By 1914 most of the Waterworks holdings were still intact, but the reservoir, like the Tivoli Reservoir, was maintained only for emergency backup use. Both places were slated to be public parks and both were later used to site city dumps. Both are also located along Patroon Creek, formerly called Vyvde, or Fifth, Kill. Rensselaer Lake and the area immediately around it, was actually made into a fairly nice city park eventually. It has been added to the Pine Bush Preserve and a small strip across Rapp Road was purchased in the 1980s (probably not at 1914 prices, though.) The rest of the 1914 Pine Bush preserve, however, gradually disintegrated in the following sequence keyed to 1993 Map on the next page:

  1. In 1955, the city sold a parcel east of Fuller Road to the Mohawk Brush Company for constructing a brush factory and the proposed preserve space was destroyed as well as a stretch of the Mohawk and Hudson Railroad embankment. The following objections and views of an old friend of mine, Tom Flannery, are worth quoting. They were reported by columnist Tip Roseberry in the Albany Times Union, at the time. “Since taking occupancy, the new owner has decimated by bulldozer, chain saw and torch a magnificent wooded area which rightfully should have been continued as a picnic and recreational ground . . .The DeWitt Clinton passed there on the Empire State’s first railroad. . .Let’s save the Pine Bush from extinction while we have it intact. The Thruway has already stepped in and cut a prodigious swath through the heart of the Pine Bush. Is that not enough?
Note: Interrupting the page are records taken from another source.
/-- BREATH_GRANT of one request, and LEASE_EXPIRY (R37, R38, R40, R510). -/
def Obligations.GrantsAndLeases : Prop :=
  ∀ s : State, s.porst = false →
    (∀ (l : Ledger) (r : BreathReq), ledgerOf r.unit = l → tagOk s r = true → (ledger s l).reqs = [] →
      streamerFull s r.unit = false → muted s = false → s.pwr.st ≠ .rest → s.isl.refLost = false → s.vib.runFrom = none →
      let w : Waiting := { unit := r.unit, tag := r.tag, since := s.clk }
      (l = .core → overMax s (withGrant l w s) = false) → total (withGrant l w s) l ≤ ledgerLimit (noteLedger l s) l →
      exec (.breathGrant l [r]) s = .next (grantRow l [r] s) ∧ (ledger (breathGrant l [r] s) l).reqs = [] ∧
      (ledger (breathGrant l [r] s) l).grants =
        (if oneGrant r.unit then (ledger s l).grants.filter (·.unit != r.unit) else (ledger s l).grants) ++
          [{ id := s.brg.nextId, unit := r.unit, tag := r.tag, since := s.clk }]) ∧
    (∀ (id : Nat), (s.brg.core.grants.find? fun g => g.id == id && decide (g.since + 1000 ≤ s.clk) && isIdleBreath g) = none →
      ∃ t, exec (.leaseExpiry id) s = .next t ∧ t.isl = s.isl ∧
        ∀ l, (ledger t l).grants = (ledger s l).grants.filter fun g => !(g.id == id && decide (g.since + 1000 ≤ s.clk))) ∧
    (∀ (id : Nat) (g : Grant) (v : Voice),
      (s.brg.core.grants.find? fun g => g.id == id && decide (g.since + 1000 ≤ s.clk) && isIdleBreath g) = some g →
      g.unit = .voice v .idle →
      let w : Waiting := { unit := .voice v .idle, tag := voiceTag s v, since := s.clk }
      let fits := overMax s (withGrant .core w s) = false ∧
        total (withGrant .core w s) .core ≤ ledgerLimit (noteLedger .core s) .core
      ∃ t, exec (.leaseExpiry id) s = .next t ∧
        (fits → t.isl = s.isl ∧ t.brg.core.grants = s.brg.core.grants.filter (·.unit != .voice v .idle) ++
          [{ id := s.brg.nextId, unit := .voice v .idle, tag := voiceTag s v, since := s.clk }]) ∧
        (¬ fits → holdsGrant t (.voice v .idle) = false ∧ (islOf t (voiceIsland v)).st ≠ .run ∧
          t.brg.core.reqs.any (·.unit == .voice v .idle) = true))

/-- The pin, over-current and the BRG registers (R30, R43, R46 to R52). -/
def Obligations.CeilingsAndOverCurrent : Prop :=
  ∀ s : State, s.porst = false →
    (s.brg.lim = false → ∃ t, exec .breathLimAssert s = .next t ∧ t.brg.lim = true ∧
      effCeil t .core = min s.brg.ceilLow s.brg.ceil ∧ effCeil t .io = min s.brg.ioCeilLow s.brg.ioCeil ∧
      t.evc.count[2] = min 255 (s.evc.count[2] + 1)) ∧
    (∃ t, exec .breathLimRelease s = .next t ∧ t = { s with brg := { s.brg with lim := false, starved := 0 } } ∧
      effCeil t .core = s.brg.ceil ∧ effCeil t .io = s.brg.ioCeil) ∧
    (∀ core io : Nat, ∃ t, exec (.overCurrentSample core io) s = .next t ∧
      t.brg.core.meas = core ∧ t.brg.io.meas = io ∧ t.brg.core.grants = s.brg.core.grants ∧
      (s.brg.core.oc = false → effCeil s .core + s.brg.margin < core → s.brg.core.ocRun = 3 →
        t.brg.core.oc = true ∧ slopeOf t .core = 0) ∧
      (core ≤ effCeil s .core + s.brg.margin → t.brg.core.ocRun = 0 ∧ t.brg.core.oc = s.brg.core.oc)) ∧
    (∀ v : Word, served s 0x1010 = true → ∃ t, exec (.brgStatusWrite v) s = .next t ∧
      t = { s with brg := { s.brg with core := t.brg.core, io := t.brg.io } } ∧
      t.brg.core.oc = (s.brg.core.oc && !v.getLsbD 1) ∧ t.brg.io.oc = (s.brg.io.oc && !v.getLsbD 2) ∧
      t.brg.core.grants = s.brg.core.grants ∧ t.brg.io.grants = s.brg.io.grants) ∧
    (∀ v : Word, served s 0x1000 = true →
      let c := (v.extractLsb' 0 9).toNat
      (8 ≤ c → c ≤ 400 → 6 + minSum s ≤ c →
        exec (.brgCeilWrite v) s = .next { s with brg := { s.brg with ceil := c } }) ∧
      (¬ (8 ≤ c ∧ c ≤ 400) → exec (.brgCeilWrite v) s = .next (regRefused 0x1000 v 1 s)) ∧
      (8 ≤ c → c ≤ 400 → c < 6 + minSum s → exec (.brgCeilWrite v) s = .next (regRefused 0x1000 v 2 s))) ∧
    (∀ v : Word, served s 0x1004 = true →
      let c := (v.extractLsb' 0 9).toNat
      (8 ≤ c → c ≤ 400 → ∃ t, exec (.brgCeilLowWrite v) s = .next t ∧
        t = { s with brg := { s.brg with ceilLow := c, starved := t.brg.starved } } ∧
        (s.brg.lim = false → t.brg.starved = s.brg.starved)) ∧
      (¬ (8 ≤ c ∧ c ≤ 400) → exec (.brgCeilLowWrite v) s = .next (regRefused 0x1004 v 1 s))) ∧
    (served s 0x1024 = true → ∃ u, exec .brgPeakRead s = .next (reply (.bar0 0x1024 (BitVec.ofNat 32
        (max s.brg.core.peak (total s .core) % 512 + 0x10000 * (max s.brg.io.peak (total s .io) % 128)))) u) ∧
      u.brg.core.peak = total s .core ∧ u.brg.io.peak = total s .io ∧
      u = { s with brg := { s.brg with core := u.brg.core, io := u.brg.io } })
Let’s leave the territory an unspoiled frontier of adventure right in Albany’s own backyard.” As far as I know, Tom Flannery was the first since Brunner and Lay to propose a real Pine Bush preserve. Unfortunately, Tom Flannery was a voice crying in the wilderness of anti-progressive conservatism.
  2. In 1967, the city sold it’s waterworks property on the south side of Central Avenue in Colonie to developers for the Northway Mall. A beautiful part of the Pine Bush was destroyed and the city did another disservice to itself and its citizens by contributing to sprawl and diminishing downtown Albany.
  3. 1969 The City sites its dump on more waterworks land.
  4. 1970s? The City uses land proposed for preserve for addition in the original preserve plan for a dump shredding plant.
  5. The City sells various parcels between the Thruway and Washington Avenue Extension for construction purposes.
  6. 1989 The City extends the dump into more land proposed for preserve addition in the original preserve plan.
  7. 1995 The City sells what is left of its waterworks land east of Fuller Road to the Gullo Company to build a strip mall right up against the Mohawk & Hudson Railroad embankment.
  8. 1998 The City approves an office development on land once intended for inclusion in the original Pine Bush preserve.

 

Does the City of Albany owe to nature and the public in this area? You tell me!